### Task brief
Scan the material and copy out each line where the word "hmul" occurs.

### Input material

※ ※ ※

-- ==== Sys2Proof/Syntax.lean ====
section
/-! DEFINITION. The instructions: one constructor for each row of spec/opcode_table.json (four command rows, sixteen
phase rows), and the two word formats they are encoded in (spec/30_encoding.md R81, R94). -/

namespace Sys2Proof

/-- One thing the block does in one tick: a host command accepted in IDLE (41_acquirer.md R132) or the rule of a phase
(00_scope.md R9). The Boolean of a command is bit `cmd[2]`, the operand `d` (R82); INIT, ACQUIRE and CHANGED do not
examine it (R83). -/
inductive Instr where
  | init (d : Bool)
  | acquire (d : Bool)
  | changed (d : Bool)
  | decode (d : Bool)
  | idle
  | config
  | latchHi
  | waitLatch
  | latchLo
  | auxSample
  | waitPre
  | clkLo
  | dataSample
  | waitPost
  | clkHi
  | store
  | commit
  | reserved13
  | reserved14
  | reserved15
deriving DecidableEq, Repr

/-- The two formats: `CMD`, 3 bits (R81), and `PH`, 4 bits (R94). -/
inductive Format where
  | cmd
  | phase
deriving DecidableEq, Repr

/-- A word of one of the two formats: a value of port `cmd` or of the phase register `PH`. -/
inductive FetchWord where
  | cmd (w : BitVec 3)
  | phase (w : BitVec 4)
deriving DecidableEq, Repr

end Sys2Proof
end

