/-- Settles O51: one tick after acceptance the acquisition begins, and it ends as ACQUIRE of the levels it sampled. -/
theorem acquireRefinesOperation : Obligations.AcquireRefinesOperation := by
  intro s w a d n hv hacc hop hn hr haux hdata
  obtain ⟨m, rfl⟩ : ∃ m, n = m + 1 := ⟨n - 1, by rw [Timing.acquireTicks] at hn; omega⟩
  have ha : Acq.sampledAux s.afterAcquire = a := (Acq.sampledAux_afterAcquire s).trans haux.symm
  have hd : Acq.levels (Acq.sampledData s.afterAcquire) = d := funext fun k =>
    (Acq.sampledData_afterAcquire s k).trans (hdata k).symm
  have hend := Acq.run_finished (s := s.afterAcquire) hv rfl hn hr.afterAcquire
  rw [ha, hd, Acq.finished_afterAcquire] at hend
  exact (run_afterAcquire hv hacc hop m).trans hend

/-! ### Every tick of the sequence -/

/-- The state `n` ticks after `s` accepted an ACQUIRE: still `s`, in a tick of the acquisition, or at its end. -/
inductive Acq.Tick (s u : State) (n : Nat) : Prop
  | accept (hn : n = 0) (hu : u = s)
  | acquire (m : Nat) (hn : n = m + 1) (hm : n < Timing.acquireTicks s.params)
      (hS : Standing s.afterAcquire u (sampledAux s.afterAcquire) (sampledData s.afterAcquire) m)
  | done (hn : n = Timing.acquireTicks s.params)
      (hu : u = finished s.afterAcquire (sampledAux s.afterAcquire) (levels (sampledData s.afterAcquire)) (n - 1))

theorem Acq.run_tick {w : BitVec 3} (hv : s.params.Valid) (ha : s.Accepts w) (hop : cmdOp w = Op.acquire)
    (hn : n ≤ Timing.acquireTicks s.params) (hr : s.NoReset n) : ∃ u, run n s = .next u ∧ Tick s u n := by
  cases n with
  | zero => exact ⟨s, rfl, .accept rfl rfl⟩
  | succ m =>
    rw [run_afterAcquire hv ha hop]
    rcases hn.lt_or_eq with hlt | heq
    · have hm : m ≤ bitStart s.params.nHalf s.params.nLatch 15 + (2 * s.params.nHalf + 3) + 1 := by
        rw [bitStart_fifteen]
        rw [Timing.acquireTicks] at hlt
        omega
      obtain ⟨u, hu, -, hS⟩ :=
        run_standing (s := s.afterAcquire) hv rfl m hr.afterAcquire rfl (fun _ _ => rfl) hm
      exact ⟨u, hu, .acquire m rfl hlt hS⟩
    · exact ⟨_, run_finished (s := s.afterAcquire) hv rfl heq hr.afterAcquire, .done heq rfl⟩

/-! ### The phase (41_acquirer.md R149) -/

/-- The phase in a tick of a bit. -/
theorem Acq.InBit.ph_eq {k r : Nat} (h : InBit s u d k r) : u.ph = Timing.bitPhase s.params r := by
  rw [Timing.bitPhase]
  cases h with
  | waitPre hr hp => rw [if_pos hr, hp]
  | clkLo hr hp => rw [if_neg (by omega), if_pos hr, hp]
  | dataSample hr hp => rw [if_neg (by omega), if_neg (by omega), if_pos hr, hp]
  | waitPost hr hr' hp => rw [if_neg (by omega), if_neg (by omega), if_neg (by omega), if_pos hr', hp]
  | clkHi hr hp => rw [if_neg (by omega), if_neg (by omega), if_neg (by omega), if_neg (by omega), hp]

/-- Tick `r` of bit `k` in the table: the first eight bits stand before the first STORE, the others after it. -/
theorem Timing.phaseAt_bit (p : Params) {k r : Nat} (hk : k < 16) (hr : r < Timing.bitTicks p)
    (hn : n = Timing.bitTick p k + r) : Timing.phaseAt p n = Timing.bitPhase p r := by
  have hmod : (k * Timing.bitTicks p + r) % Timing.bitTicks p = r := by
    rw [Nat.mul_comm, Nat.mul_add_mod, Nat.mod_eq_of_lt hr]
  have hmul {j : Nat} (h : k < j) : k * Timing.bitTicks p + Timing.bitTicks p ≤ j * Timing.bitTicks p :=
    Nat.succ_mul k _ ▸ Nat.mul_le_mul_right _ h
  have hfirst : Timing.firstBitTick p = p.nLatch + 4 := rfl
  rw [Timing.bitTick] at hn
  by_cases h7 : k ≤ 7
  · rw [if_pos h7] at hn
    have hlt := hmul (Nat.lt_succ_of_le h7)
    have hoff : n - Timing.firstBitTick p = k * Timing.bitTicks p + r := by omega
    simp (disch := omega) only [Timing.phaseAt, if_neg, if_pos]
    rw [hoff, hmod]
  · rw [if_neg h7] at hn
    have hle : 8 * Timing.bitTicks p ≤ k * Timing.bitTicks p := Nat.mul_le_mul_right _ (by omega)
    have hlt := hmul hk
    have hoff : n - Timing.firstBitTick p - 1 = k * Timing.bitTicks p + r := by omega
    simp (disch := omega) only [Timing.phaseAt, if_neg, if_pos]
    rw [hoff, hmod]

※ ※ ※

### Response box
  have hmul {j : Nat} (h : k < j) : k * Timing.bitTicks p + Timing.bitTicks p ≤ j * Timing.bitTicks p :=
    have hlt := hmul (Nat.lt_succ_of_le h7)
    have hlt := hmul hk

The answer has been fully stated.